Candice Hansen-Koharcheck, a senior scientist at the Planetary Science Institute in Tucson, said she had pushed for a new spacecraft to head to Neptune to explore these mysteries. Three of the four giant planets — Jupiter, Saturn and Neptune — line up over the next few years. That is not quite the “grand tour” of the Voyager spacecraft, but it would provide the gravitational boost for a quicker trip. “You can get to Neptune in 10 years,” Dr. Hansen-Koharcheck said, and the mission could fit under a billion dollars.
But NASA did not have enough plutonium to provide a power source for an outer solar system mission, and now it is almost certainly too late to start one before the window closes in 2020. So anything that planetary scientists learn about Neptune will come from Hubble and its successor, the James Webb Space Telescope.
“We’re not going to get a close-up look at it for a very long time,” said Carolyn C. Porco, who was a member of the Voyager imaging team. “And there’s so much to learn there.”
Voyager 2 is indeed still operating, 9.75 billion miles away.
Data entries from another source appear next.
-- ==== Sys2Proof/Machine/Ops.lean ====
section
/-! DEFINITION. The shared operations on the state: taking an error and returning from one (60_exceptions.md), issuing a
command and carrying it out (70_reset_and_hazards.md R299), the hazards, the bus answer, the clock, hardware reset. -/

namespace Sys2Proof.Machine

/-- `record(E, op)` of 60_exceptions.md R255: CRCE's whole "trap entry" (R264). -/
def State.record (e : ErrCode) (op : Byte) (s : State) : State :=
  { s with status := s.status.record e op }

/-- A command's completion: `STATUS.DONE <- 1; INFLIGHT <- none; STATUS.BUSY <- 0` (60_exceptions.md R255). It uses up
one draw of the model's free values (log 20). -/
def State.finish (s : State) : State :=
  { s with status := { s.status with done := true }, inflight := none, free := s.free + 1 }

/-- `raise E(op)` inside a command (00_scope.md R15, 60_exceptions.md R255): record, and complete the command. -/
def State.raise (e : ErrCode) (op : Byte) (s : State) : State := (s.record e op).finish

/-- An error of decoding at the CMD write (43_host_access.md R224): record, and set DONE; nothing issues. -/
def State.rejectWord (e : ErrCode) (op : Byte) (s : State) : State :=
  { s with status := { s.status.record e op with done := true } }

/-- The return from an error (60_exceptions.md R266): what CLEAR does (43_host_access.md R222). -/
def State.clearSticky (s : State) : State := { s with status := s.status.cleared }

/-- The "at issue" step of the command of OPCODE `op` and ARG `arg` (70_reset_and_hazards.md R299): snapshot the operands,
draw `LAT`, set BUSY; CONFIG also clears READY (40_table_builder.md R135). -/
def State.issue (op arg : Byte) (s : State) : State :=
  { s with
    status := { s.status with ready := s.status.ready && op != 0x01#8 }
    inflight := some
      { op := op, arg := arg, snap := s.snapshot
        remaining := Config.latency s.free op arg s.snapshot.operands, raced := [] }
    free := s.free + 1 }

/-- Carrying out the command of OPCODE `op` and ARG `arg`. In flight, it is the "at completion" step on the snapshot
(70_reset_and_hazards.md R299). With nothing in flight it is the command issued and completed at once, on the registers as
they stand (log 3). With another command in flight the word is refused (60_exceptions.md R259). -/
def State.carryOut (op arg : Byte) (atCompletion : Snap → State → State) (s : State) : State :=
  match s.inflight with
  | none => atCompletion s.snapshot s
  | some f => if f.op = op ∧ f.arg = arg then atCompletion f.snap s else s.record .busyViolation op

/-- The READY gate (40_table_builder.md R142): with READY = 0 the command raises NOT_READY and changes nothing else. -/
def State.ifReady (op : Byte) (run : State → State) (s : State) : State :=
  if s.status.ready then run s else s.raise .notReady op

/-- Has a host write raced the command in flight at this register? -/
def State.isRaced (r : RegName) (s : State) : Bool :=
  match s.inflight with
  | none => false
  | some f => decide (r ∈ f.raced)

/-- The value register `r` holds after the completion, where `live` is what it holds before and `new` what the command
writes: a raced host write took effect either before the completion or after it (70_reset_and_hazards.md R298). -/
def State.landing {α : Type} (r : RegName) (live new : α) (s : State) : α :=
  if s.isRaced r && Config.writeAfter s.free r.offset then live else new

/-- Note that the host wrote `r` while a command was in flight that writes it too (70_reset_and_hazards.md R298). -/
def State.noteRace (r : RegName) (s : State) : State :=
  match s.inflight with
  | none => s
  | some f =>
    if r ∈ hazardWrites f.op ∧ r ∉ f.raced then
      { s with inflight := some { f with raced := r :: f.raced } }
    else s

/-- Is a read of `r` unspecified now (70_reset_and_hazards.md R297)? -/
def State.readUnspecified (r : RegName) (s : State) : Bool :=
  match s.inflight with
  | none => false
  | some f => decide (r ∈ hazardReads f.op)

/-- Answer the host's bus request (20_memory.md R71). -/
def State.respond (r : Response) (s : State) : State := { s with responses := r :: s.responses }

/-- The host's statements still to perform become `l`. -/
def State.setTodo (l : List HostStmt) (s : State) : State := { s with todo := l }

/-- The command whose completion is due in this cycle: REMAINING reaches 0 (70_reset_and_hazards.md R299). -/
def State.due (s : State) : Option InFlight :=
  match s.inflight with
  | none => none
  | some f => if f.remaining ≤ 1 then some f else none

/-- One cycle of `clk` for a command that is not due: REMAINING falls by 1 (70_reset_and_hazards.md R299). -/
def State.tick (s : State) : State :=
  match s.inflight with
  | none => s
  | some f => { s with inflight := some { f with remaining := f.remaining - 1 } }

/-- TABLE after a hardware reset: 256 unspecified entries (10_state.md R62, log 7). -/
def tableAfterReset (k : Nat) : Vector Word 256 := Vector.ofFn (fun i => Config.tableAfterReset k i.val)

/-- Hardware reset (70_reset_and_hazards.md R291): every element of CRCE takes its reset value, the command in flight is
abandoned, TABLE is unspecified. The host's side of the port and the counter of free values are no state of CRCE. -/
def State.hardReset (s : State) : State :=
  { State.reset with
    table := tableAfterReset s.free
    todo := s.todo
    responses := s.responses
    hostFailed := s.hostFailed
    free := s.free + 1 }

/-- The host's stop with failure (30_encoding.md R114 EXPECT): it performs no further statement. -/
def State.hostStop (s : State) : State := { s with todo := [], hostFailed := true }

end Sys2Proof.Machine
end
Its twin, Voyager 1, entered interstellar space in August 2012, but Voyager 2 remains in the region known as the heliosheath, still dominated by the sun’s magnetic field and outward-flowing particles.
“Several more years is a reasonable estimate,” said Edward C. Stone, the project scientist for the Voyagers both then and now.
Even though it will be second out of the solar system, scientists are anxious for the data from one of Voyager 2’s instruments, which measures solar wind particles. The equivalent instrument on Voyager 1 died in 1980.